Little Fuzzy – Day 33 of 77

Kellogg didn’t want the Fuzzies to be sapient beings. If they weren’t they’d be … fur-bearing animals. Jack thought of some overfed society dowager on Terra or Baldur, wearing the skins of Little Fuzzy and Mamma Fuzzy and Mike and Mitzi and Ko-Ko and Cinderella and Goldilocks wrapped around her adipose carcass. It made him feel sick.


Tuesday dawned hot and windless, a scarlet sun coming up in a hard, brassy sky. The Fuzzies, who were in to wake Pappy Jack with their whistles, didn’t like it; they were edgy and restless. Maybe it would rain today after all. They had breakfast outside on the picnic table, and then Ben decided he’d go back to his camp and pick up a few things he hadn’t brought and now decided he needed.

“My hunting rifle’s one,” he said, “and I think I’ll circle down to the edge of the brush country and see if I can pick off a zebralope. We ought to have some more fresh meat.”

So, after eating, Rainsford got into his jeep and lifted away. Across the run, Kellogg and Mallin were walking back and forth in front of the camp, talking earnestly. When Ruth Ortheris and Gerd van Riebeek came out, they stopped, broke off their conversation and spoke briefly with them. Then Gerd and Ruth crossed the footbridge and came up the path together.

The Fuzzies had scattered, by this time, to hunt prawns. Little Fuzzy and Ko-Ko and Goldilocks ran to meet them; Ruth picked Goldilocks up and carried her, and Ko-Ko and Little Fuzzy ran on ahead. They greeted Jack, declining coffee; Ruth sat down in a chair with Goldilocks, Little Fuzzy jumped up on the table and began looking for goodies, and when Gerd stretched out on his back on the grass Ko-Ko sat down on his chest.

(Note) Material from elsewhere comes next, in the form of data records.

-- ==== Sys2Proof/Tests/Slice0.lean ====
section
/-!
SUPPORT. The model's own tests: ill-formed rows that the checks refuse, the check value of the check word, and for every
statement with hypotheses a state and operands that meet them, with what the row then answers.
-/

namespace Sys2Proof.Tests

open Machine

set_option Elab.async false

/-! ### Small states and operands -/

/-- The operands of a command row. -/
def args (selector : Nat) (payload : List Nat) : CmdArgs := ⟨7#8, BitVec.ofNat 8 selector, payload.map (BitVec.ofNat 8)⟩

/-- The operands of a command row whose payload is bytes already. -/
def byteArgs (selector : Nat) (payload : List Byte) : CmdArgs := ⟨7#8, BitVec.ofNat 8 selector, payload⟩

/-- Screen 2 of four channels in a state, on the machine after reset. -/
def screenIn (st : ScreenState) : State := State.reset.onScreen 2 fun x => { x with
  state := st
  channelCount := some 4
  micChannel := some 1
  fader := ⟨70, 70, 70, none⟩
  mutes := { x.mutes with unconfigured := false } }

/-- The same, some milliseconds later. -/
def later (ms : Nat) (s : State) : State := { s with timeBase := s.timeBase + BitVec.ofNat 32 ms }

/-- The house stopped by command. -/
def stopped (s : State) : State := { s with house := { s.house with set := { s.house.set with command := true } } }

/-- Every lane idle and nothing waiting. -/
def idle (s : State) : State := { s with aOut := none, bOut := none }

/-- A silent BLOCK frame of two channels. -/
def block (address position flags : Nat) : Frame :=
  silentFrame (BitVec.ofNat 8 address) (BitVec.ofNat 32 position) (BitVec.ofNat 8 flags) 2

/-- A COMMAND frame with an empty payload. -/
def commandFrame (address : Nat) : Frame := sealFrame #v[2#8, BitVec.ofNat 8 address, 0#8, 0#8, 1#8, 1#8, 14#8, 0#8] []

/-- A REPLY frame with an empty payload. -/
def replyOf (address : Nat) : Frame := sealFrame #v[3#8, BitVec.ofNat 8 address, 0#8, 0#8, 1#8, 1#8, 0#8, 0#8] []

/-- A format of one term, in use by nothing. -/
def oneTerm : FormatEntry := ⟨true, Vector.replicate 8 65#8, .discrete, 1, [⟨0, 0, 0, false⟩], none, 0⟩

/-- The result of the reply that a row appended last. -/
def replied (o : Answered) : Option Result :=
  match o with
  | .next t => t.replies.getLast?.map (·.result)
  | _ => none

/-- The state that a row answers satisfies a test. -/
def gives (o : Answered) (p : State → Bool) : Bool :=
  match o with
  | .next t => p t
  | _ => false

/-! ### Well-formed rows -/

theorem test_wf_block_with_wrong_check : (Instr.blockArrival { block 0 5 1 with check := 0#16 }).wf = false := by
  decide +kernel
theorem test_wf_block_on_the_wrong_lane : (Instr.forwardArrival (block 0 5 1)).wf = false := by decide +kernel
theorem test_wf_command_is_no_block : (Instr.blockArrival (commandFrame 0)).wf = false := by decide +kernel
theorem test_wf_block_is_no_command : (Instr.commandArrival (block 0 5 1)).wf = false := by decide +kernel
theorem test_wf_block_of_unit_eight : (Instr.blockArrival (block 0x80 5 1)).wf = false := by decide +kernel
theorem test_wf_good_frame_is_not_discarded : (Instr.discardedFrame .aIn false (block 0 5 1)).wf = false := by
  decide +kernel
theorem test_wf_payload_too_long : (Instr.houseStop (byteArgs 14 (List.replicate 1601 0#8))).wf = false := by
  decide +kernel
theorem test_wf_form_payload_too_long : (Instr.eqCopy (byteArgs 0 (List.replicate 1600 0#8))).wf = true ∧
    (Instr.eqLoadGraphic (byteArgs 0 (List.replicate 1600 0#8))).wf = false := by decide +kernel
theorem test_wf_good_rows : (Instr.blockArrival (block 0 5 1)).wf = true ∧
    (Instr.commandArrival (commandFrame 0xF0)).wf = true ∧
    (Instr.forwardArrival (replyOf 0x70)).wf = true ∧ (Instr.discardedFrame .bIn false (block 0 5 1)).wf = true := by
  decide +kernel

/-! ### The check word and the table's bits -/

/-- The check value of this check word over the digits 1 to 9. -/
theorem test_check_word_of_the_nine_digits :
    checkWord [49#8, 50#8, 51#8, 52#8, 53#8, 54#8, 55#8, 56#8, 57#8] = 0x29B1#16 := by decide +kernel
/-- The table gives bits to no row. -/
theorem test_no_word_spells_a_row : decodeTableWord 16 0 = none ∧ State.reset.withFetchWord 16 0 = State.reset :=
  ⟨rfl, rfl⟩

/-! ### Steps and time -/

theorem test_idle_step_applies : State.reset.pending = [] ∧ State.reset.inReset = false ∧
    (dueRows State.reset).isEmpty = true ∧ (dueRows (later 20 (screenIn .dark))).isEmpty = false ∧
    { State.reset with inReset := true }.pending = [] := by decide +kernel
theorem test_tick_wraps :
    gives (step { State.reset with timeBase := 4294967295#32 }) (fun t => t.timeBase == 0#32) = true := by
  decide +kernel

theorem test_due_rows :
    dueRows (later 20 (screenIn .dark)) = [.sourceLost 2] ∧
    dueRows (later 1 { State.reset with
      intake := [⟨7#8, 113#8, 14#8, []⟩]
      house := { State.reset.house with hstopOthers := true, goOthers := true } }) =
        [.commandTake, .hstopSensedChange, .goSensedChange] := by decide +kernel

/-! ### The link -/

theorem test_discarded_frames_apply : State.reset.inReset = false ∧ (commandFrame 0).intact = true ∧
    (commandFrame 0).classified .bIn = false ∧ (block 0x80 5 1).classified .aIn = false ∧
    { block 0 5 1 with check := 0#16 }.intact = false := by decide +kernel
theorem test_arrivals_that_fail_apply : (replyOf 0).intact = true ∧ (replyOf 0).classified .aIn = false ∧
    gives (exec (.commandArrival { commandFrame 0 with check := 0#16 }) State.reset) (fun t =>
      t.stats.checkErrors == 1 && t.stats.framesIn == 1 && t.intake.isEmpty) = true ∧
    gives (exec (.forwardArrival (commandFrame 0)) (idle State.reset)) (fun t =>
      t.stats.badFrames == 1 && t.aOut.isNone) = true := by decide +kernel
theorem test_built_frames_apply : ([] : List Byte).length ≤ 1600 ∧ (16 : Nat) ≤ 16 ∧
    (List.replicate 512 (0 : Int)).length = 32 * 16 ∧ (1#8 : Byte) ≠ 0#8 := by decide +kernel
theorem test_block_arrivals_apply : (idle State.reset).inReset = false ∧ (idle State.reset).bOutOrder = [] ∧
    (block 0x70 5 1).intact = true ∧ (block 0x70 5 1).classified .aIn = true ∧ (block 0x70 5 1).kind = 1 ∧
    (block 0x70 5 1).unitNibble ≠ State.reset.unit.val ∧ (block 7 5 3).intact = true ∧
    (block 7 5 3).classified .aIn = true ∧ (block 7 5 3).unitNibble = State.reset.unit.val ∧
    (block 7 5 3).screenNibble = (7 : Fin 8).val ∧ State.reset.screens[(7 : Fin 8)].state = .off := by decide +kernel
theorem test_command_arrivals_apply : (commandFrame 0).intact = true ∧ (commandFrame 0).classified .aIn = true ∧
    (commandFrame 0).kind = 2 ∧ (commandFrame 0).unitNibble = State.reset.unit.val ∧
    (commandFrame 0xF0).classified .aIn = true ∧ (commandFrame 0xF0).unitNibble = 15 ∧
    (commandFrame 0x70).classified .aIn = true ∧ (commandFrame 0x70).unitNibble ≠ State.reset.unit.val := by
  decide +kernel
theorem test_ninth_command_is_dropped :
    gives (exec (.commandArrival (commandFrame 0)) { State.reset with intake := List.replicate 8 ⟨0#8, 0#8, 0#8, []⟩ })
      (fun t => t.intake.length == 8 && t.stats.cmdDropped == 1 && t.stats.framesIn == 1) = true := by decide +kernel
theorem test_forward_arrivals_apply : (replyOf 0).intact = true ∧ (replyOf 0).classified .bIn = true ∧
    State.reset.aOut ≠ none ∧ State.reset.forward.length < 8 ∧ (idle State.reset).aOut = none ∧
    State.reset.replies = [] ∧ State.reset.slot = none ∧ State.reset.notices = [] ∧ State.reset.forward = [] ∧
    { State.reset with forward := List.replicate 8 (replyOf 0) }.forward.length = 8 := by decide +kernel
/-- The notice side and the forward buffer take turns (R12). -/
theorem test_lanes_take_turns :
    gives (exec .aOutFrameSent { State.reset with
        forward := [replyOf 0]
        notices := [readyAtReset]
        lastChosen := .forwardBuffer }) (fun t => t.notices.isEmpty && t.forward.length == 1) = true ∧
    gives (exec .aOutFrameSent { State.reset with
        forward := [replyOf 0]
        notices := [readyAtReset]
        lastChosen := .noticeSide }) (fun t => t.notices.length == 1 && t.forward.isEmpty) = true ∧
    gives (exec .aOutFrameSent { State.reset with
        slot := some ⟨3, 9#32⟩
        notices := [readyAtReset] }) (fun t => t.notices.length == 1 && t.slot.isNone) = true ∧
    gives (exec .aOutFrameSent { State.reset with
        replies := [⟨0#8, 1#8, .ok, 0#8, []⟩]
        notices := [readyAtReset] }) (fun t => t.notices.length == 1 && t.replies.isEmpty) = true ∧
    gives (exec .bOutFrameSent { State.reset with bOutOrder := [replyOf 0, replyOf 1] })
      (fun t => t.bOut == some (replyOf 0) && t.bOutOrder.length == 1) = true := by decide +kernel
theorem test_notices_apply : State.reset.mask.getLsbD (NoticeBody.eqSwapped .a true).kind = true ∧
    State.reset.mask.getLsbD (NoticeBody.lineEdge 0 true).kind = false ∧ State.reset.aOut ≠ none ∧
    State.reset.notices.length < 64 ∧ 64 ≤ (List.replicate 64 readyAtReset).length ∧ (65535 : Nat) ≤ 65535 ∧
    (idle State.reset).aOut = none ∧ (idle State.reset).lostCount = 0 ∧ (255 : Nat) ≤ 255 ∧
    { State.reset with slot := some ⟨255, 0#32⟩ }.slot = some ⟨255, 0#32⟩ := by decide +kernel
theorem test_reset_rows_apply : { State.reset with inReset := true }.inReset = true ∧
    gives (exec (.houseStop (args 14 [])) { State.reset with inReset := true }) (fun t => !t.stopActive) = true ∧
    gives (exec (.timerExpiry 0) { State.reset with inReset := true }) (fun t => t.inReset) = true ∧
    gives (exec .resetnAssert State.reset) (fun t => t.inReset && t.aOut.isNone) = true ∧
    gives (exec (.linePinChange 15 true) { State.reset with inReset := true }) (fun t =>
      t.lines[(15 : Fin 16)].external && t.lines[(15 : Fin 16)].filtered == some false) = true ∧
    gives (exec (.powerOnReset 5) { State.reset with inReset := true }) (fun t => t.unit == 5 && !t.inReset) = true :=
    by
  decide +kernel

/-! ### Screens -/

/-- The machine after reset with format 31 valid. -/
def withFormat : State := State.reset.onFormat 31 fun _ => oneTerm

“Goldilocks is my favorite Fuzzy,” Ruth was saying. “She is the sweetest thing. Of course, they’re all pretty nice. I can’t get over how affectionate and trusting they are; the ones we saw out in the woods were so timid.”

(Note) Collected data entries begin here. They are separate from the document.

/-! ## The end of a run -/

/-- Settles O15: of the three things a step can do, only the effect of HLT leaves HALTED. -/
theorem onlyHltHalts : Obligations.OnlyHltHalts := by
  intro s t hr h
  rcases step_running hr h with ⟨i, e, hd, hraise, rfl⟩ | ⟨i, u, hd, heff, rfl⟩ | ⟨op, hd, rfl⟩
  · have hi : i ≠ .hlt := by rintro rfl; exact not_raises_hlt hraise
    simp [hd, hi]
  · by_cases hi : i = .hlt
    · subst hi
      simp [hd, heff.eq_halt]
    · simp [hd, hi, heff.runState_of_ne_hlt hi, hr]
  · simp [hd, hr]

/-! ## Precise faults -/

theorem mem_regOperands_build {m : Mnemonic} {x y a : Byte} (h : a ∈ (m.build x y).regOperands) :
    a = x ∨ a = y := by
  cases m <;> simp_all [Mnemonic.build, Instr.regOperands]

/-- A register operand of the instruction at PC is one of the two bytes behind its opcode byte. -/
theorem mem_regOperands_atPc {s : State} {i : Instr} {a : Byte} (hd : s.atPc = .instr i)
    (ha : a ∈ i.regOperands) : a = s.mem.read (s.pc + 1) ∨ a = s.mem.read (s.pc + 2) := by
  obtain ⟨m, _, rfl⟩ := decode_instr hd
  exact mem_regOperands_build ha

/-- Settles O16: a step that ends FAULTED is a raise in the fetched state, of an operand byte. -/
theorem faultedStepIsPrecise : Obligations.FaultedStepIsPrecise := by
  intro s t hr hwf h hf
  rcases step_running hr h with ⟨i, e, hd, hraise, rfl⟩ | ⟨i, u, _, heff, rfl⟩ | ⟨op, _, rfl⟩
  · obtain ⟨a, ha, h8, rfl⟩ := hraise.regRange hwf (atPc_instr hd).1
    exact ⟨rfl, rfl, h8, mem_regOperands_atPc hd ha, fun _ => rfl, rfl, rfl, rfl, rfl, rfl, rfl⟩
  · exact absurd hf (heff.not_faulted hr)
  · exact absurd hf (not_faulted_of_running hr)

/-! ## Blocks that do not run -/

theorem terminal_of_not_reserved {s : State} (h : ¬ (s.runState = .faulted ∧ s.faultCause = 3)) :
    s.terminal = .next s := if_neg h

theorem terminal_of_reserved {s : State} (h : s.runState = .faulted ∧ s.faultCause = 3) :
    s.terminal = .refused .reservedFaultCause := if_pos h

theorem step_of_terminal {s : State}
    (h : s.runState = .halted ∨ s.runState = .faulted ∧ s.faultCause ≠ 3) : step s = .next s := by
  rcases h with hr | ⟨hr, hcause⟩
  · rw [step_of_not_running (by simp [hr]), terminal_of_not_reserved (by simp [hr])]
  · rw [step_of_not_running (by simp [hr]), terminal_of_not_reserved fun hreserved => hcause hreserved.2]

/-- Settles O11: a running block answers next, and a terminal one is refused for the reserved cause alone. -/
theorem reservedFaultCauseIsRefused : Obligations.ReservedFaultCauseIsRefused := by
  intro s
  constructor
  · rintro ⟨r, h⟩
    by_contra hreserved
    by_cases hr : s.runState = .running
    · obtain ⟨t, ht⟩ := runningStepAlwaysAnswersNext s hr
      cases h.symm.trans ht
    · rw [step_of_not_running hr, terminal_of_not_reserved hreserved] at h
      cases h
  · intro h
    exact ⟨_, (step_of_not_running (by simp [h.1])).trans (terminal_of_reserved h)⟩

/-! ## Runs that have come to rest -/

theorem run_succ {s t : State} (h : step s = .next t) (n : Nat) :
    Host.Core.run Sys2Proof.core (n + 1) s = Host.Core.run Sys2Proof.core n t := by
  have hstep : Sys2Proof.core.step s = .next t := h
  simp only [Host.Core.run, hstep]

/-- A state that a step maps to itself stays for ever. -/
theorem run_of_step_self {s : State} (h : step s = .next s) (n : Nat) :
    Host.Core.run Sys2Proof.core n s = .next s := by
  induction n with
  | zero => rfl
  | succ n ih => rw [run_succ h, ih]

/-- Settles O10: a terminal state is one a step maps to itself. -/
theorem terminalStatesTakeNoStep : Obligations.TerminalStatesTakeNoStep :=
  fun _ n h => run_of_step_self (step_of_terminal h) n

/-! ## Unknown opcodes -/

theorem atPc_of_rom_none {s : State} (h : s.config.decodeRom (s.mem.read s.pc) = none) :
    s.atPc = .unknown (s.mem.read s.pc) := decode_of_rom_none _ _ h

theorem advancedPc_of_setsPc {s : State} (h : setsPc s.op = true) : s.advancedPc = s.pc :=
  if_neg fun hadvance => Bool.noConfusion (h.symm.trans hadvance.2)

theorem advancedPc_of_not_running {s : State} (h : s.runState ≠ .running) : s.advancedPc = s.pc :=
  if_neg fun hadvance => h hadvance.1

/-- Settles O8: the step is the fetch and the advance. -/
theorem unknownOpcodeOnlyAdvancesPc : Obligations.UnknownOpcodeOnlyAdvancesPc :=
  fun s hr hrom hclear => ⟨s.fetch.advance, step_of_unknown hr (atPc_of_rom_none hrom),
    advancedPc_of_running (s := s.fetch) hr hclear, rfl⟩

theorem advance_of_setsPc {s : State} (h : setsPc s.op = true) : s.advance = s := by
  rw [State.advance, advancedPc_of_setsPc h]

/-- The step of an unknown opcode with bit 4 set is the fetch alone (40_step.md R87). -/
theorem step_of_unknown_setsPc {s : State} (hr : s.runState = .running)
    (hrom : s.config.decodeRom (s.mem.read s.pc) = none) (hset : setsPc (s.mem.read s.pc) = true) :
    step s = .next s.fetch := by
  rw [step_of_unknown hr (atPc_of_rom_none hrom), advance_of_setsPc (s := s.fetch) hset]

/-- Settles O9: the first step latches the bytes, and the fetched state steps to itself. -/
theorem unknownSetsPcOpcodeHangsForever : Obligations.UnknownSetsPcOpcodeHangsForever := by
  intro s n hr hrom hset
  have hself : step s.fetch = .next s.fetch := step_of_unknown_setsPc (s := s.fetch) hr hrom hset
  cases n with
  | zero => exact ⟨s, rfl, rfl⟩
  | succ n =>
    refine ⟨s.fetch, ?_, rfl⟩
    rw [run_succ (step_of_unknown_setsPc hr hrom hset), run_of_step_self hself]

/-! ## HLT -/

theorem advance_of_not_running {s : State} (h : s.runState ≠ .running) : s.advance = s := by
  rw [State.advance, advancedPc_of_not_running h]

theorem step_of_hlt {s : State} (hr : s.runState = .running) (hd : s.atPc = .instr .hlt) :
    step s = .next s.fetch.halt := by
  have hexec : exec .hlt s.fetch = .next s.fetch.halt := rfl
  rw [step_of_instr hr hd, hexec, finishStep, advance_of_not_running (s := s.fetch.halt) nofun]

/-- Settles O19: the step of HLT is the fetch and the halt, and HALTED is terminal. -/
theorem hltHaltsWithPcKept : Obligations.HltHaltsWithPcKept := by
  refine fun s => ⟨rfl, rfl, rfl, fun hr hd => ⟨s.fetch.halt, rfl, fun n => ?_⟩⟩
  rw [run_succ (step_of_hlt hr hd), run_of_step_self (step_of_terminal (.inl rfl))]

end Sys2Proof.Machine
end

section
/-! PROOFS. PC after a step, in every case (10_state.md R25, 40_step.md R84). -/

namespace Sys2Proof.Machine

open Sys2Proof.Laws.Decode

/-! ## The PC an effect leaves -/

/-- Only the instructions with the sets-PC bit write PC (30_encoding.md R62). -/
theorem Effect.pc_of_not_setsPc {s t : State} {i : Instr} (h : Effect s i t)
    (hi : i.mnemonic.setsPc = false) : t.pc = s.pc := by
  cases h with
  | call | ret | jmp | jeqTaken | jeqNot | jneTaken | jneNot => cases hi
  | alu _ m f j k => exact aluWritten_pc s f j _ _
  | _ => rfl

theorem Effect.pc_of_ret {s t : State} (h : Effect s .ret t) : t.pc = s.top := by
  cases h with
  | alu _ m f j k hi => cases hi
  | ret => rfl

theorem Effect.pc_of_call {s t : State} {a : Byte} (h : Effect s (.call a) t) :
    ∃ j, a = regByte j ∧ t.pc = s.getReg j := by
  cases h with
  | alu _ m f j k hi => cases hi
  | call j => exact ⟨j, rfl, rfl⟩

theorem Effect.pc_of_jmp {s t : State} {a : Byte} (h : Effect s (.jmp a) t) :
    ∃ j, a = regByte j ∧ t.pc = s.getReg j := by
  cases h with
  | alu _ m f j k hi => cases hi
  | jmp j => exact ⟨j, rfl, rfl⟩

theorem Effect.pc_of_jeq {s t : State} {a : Byte} (h : Effect s (.jeq a) t) :
    if s.fl = 0x01 then ∃ j, a = regByte j ∧ t.pc = s.getReg j else t.pc = s.pc + 2 := by
  cases h with
  | alu _ m f j k hi => cases hi
  | jeqTaken j hfl => exact if_pos hfl ▸ ⟨j, rfl, rfl⟩
  | jeqNot _ hfl => exact if_neg hfl ▸ rfl

theorem Effect.pc_of_jne {s t : State} {a : Byte} (h : Effect s (.jne a) t) :
    if s.fl = 0x01 then t.pc = s.pc + 2 else ∃ j, a = regByte j ∧ t.pc = s.getReg j := by
  cases h with
  | alu _ m f j k hi => cases hi
  | jneTaken j hfl => exact if_neg hfl ▸ ⟨j, rfl, rfl⟩
  | jneNot _ hfl => exact if_pos hfl ▸ rfl

/-! ## The advance after it -/

section Advance

variable {s u : State} {i : Instr} (heff : Effect s i u) (hwf : s.config.wf = true)
  (hop : s.config.opcodeMap.byteOf i.mnemonic = s.op)

include heff hwf hop

/-- An effect leaves the opcode byte latched, and its bit 4 is the sets-PC column of the instruction. -/
theorem Effect.setsPc_op : setsPc u.op = i.mnemonic.setsPc := by
  obtain ⟨_, _, _, _, hkept, _⟩ := heff.sameFixed
  have hu : u.op = s.op := hkept
  rw [hu, ← hop, setsPc_byteOf hwf]

theorem Effect.advance_pc_of_setsPc (hi : i.mnemonic.setsPc = true) : u.advance.pc = u.pc :=
  advancedPc_of_setsPc ((heff.setsPc_op hwf hop).trans hi)

theorem Effect.advance_pc_of_not_setsPc (hr : s.runState = .running) (hne : i ≠ .hlt)
    (hi : i.mnemonic.setsPc = false) :
    u.advance.pc = s.pc + BitVec.ofNat 8 (1 + i.operands.length) := by
  obtain ⟨_, _, _, _, hkept, _⟩ := heff.sameFixed
  have hlength : instrLength u.op = 1 + i.operands.length := by
    have hu : u.op = s.op := hkept
    rw [instrLength, hu, ← hop, operandCount_byteOf hwf, Laws.Shape.operands_length]
  have hrunning : u.runState = .running := (heff.runState_of_ne_hlt hne).trans hr
  rw [State.advance_pc, advancedPc_of_running hrunning ((heff.setsPc_op hwf hop).trans hi), hlength,
    heff.pc_of_not_setsPc hi]

end Advance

“Well, the ones out in the woods don’t have any Pappy Jack to look after them” Gerd said. “I’d imagine they’re very affectionate among themselves, but they have so many things to be afraid of. You know, there’s another prerequisite for sapience. It develops in some small, relatively defenseless, animal surrounded by large and dangerous enemies he can’t outrun or outfight. So, to survive, he has to learn to outthink them. Like our own remote ancestors, or like Little Fuzzy; he had his choice of getting sapient or getting exterminated.”

Ruth seemed troubled. “Gerd, Dr. Mallin has found absolutely nothing about them that indicates true sapience.”

“Oh, Mallin be bloodied; he doesn’t know what sapience is any more than I do. And a good deal less than you do, I’d say. I think he’s trying to prove that the Fuzzies aren’t sapient.”

Ruth looked startled. “What makes you say that?”

“It’s been sticking out all over him ever since he came here. You’re a psychologist; don’t tell me you haven’t seen it. Maybe if the Fuzzies were proven sapient it would invalidate some theory he’s gotten out of a book, and he’d have to do some thinking for himself. He wouldn’t like that. But you have to admit he’s been fighting the idea, intellectually and emotionally, right from the start. Why, they could sit down with pencils and slide rules and start working differential calculus and it wouldn’t convince him.”

“Dr. Mallin’s trying to—” she began angrily. Then she broke it off. “Jack, excuse us. We didn’t really come over here to have a fight. We came to meet some Fuzzies. Didn’t we, Goldilocks?”

Goldilocks was playing with the silver charm on the chain around her neck, holding it to her ear and shaking it to make it tinkle, making small delighted sounds. Finally she held it up and said, “Yeek?”

“Yes, sweetie-pie, you can have it.” Ruth took the chain from around her neck and put it over Goldilocks’ head; she had to loop it three times before it would fit. “There now; that’s your very own.”

“Oh, you mustn’t give her things like that.”

“Why not. It’s just cheap trade-junk. You’ve been on Loki, Jack, you know what it is.” He did; he’d traded stuff like that to the natives himself. “Some of the girls at the hospital there gave it to me for a joke. I only wear it because I have it. Goldilocks likes it a lot better than I do.”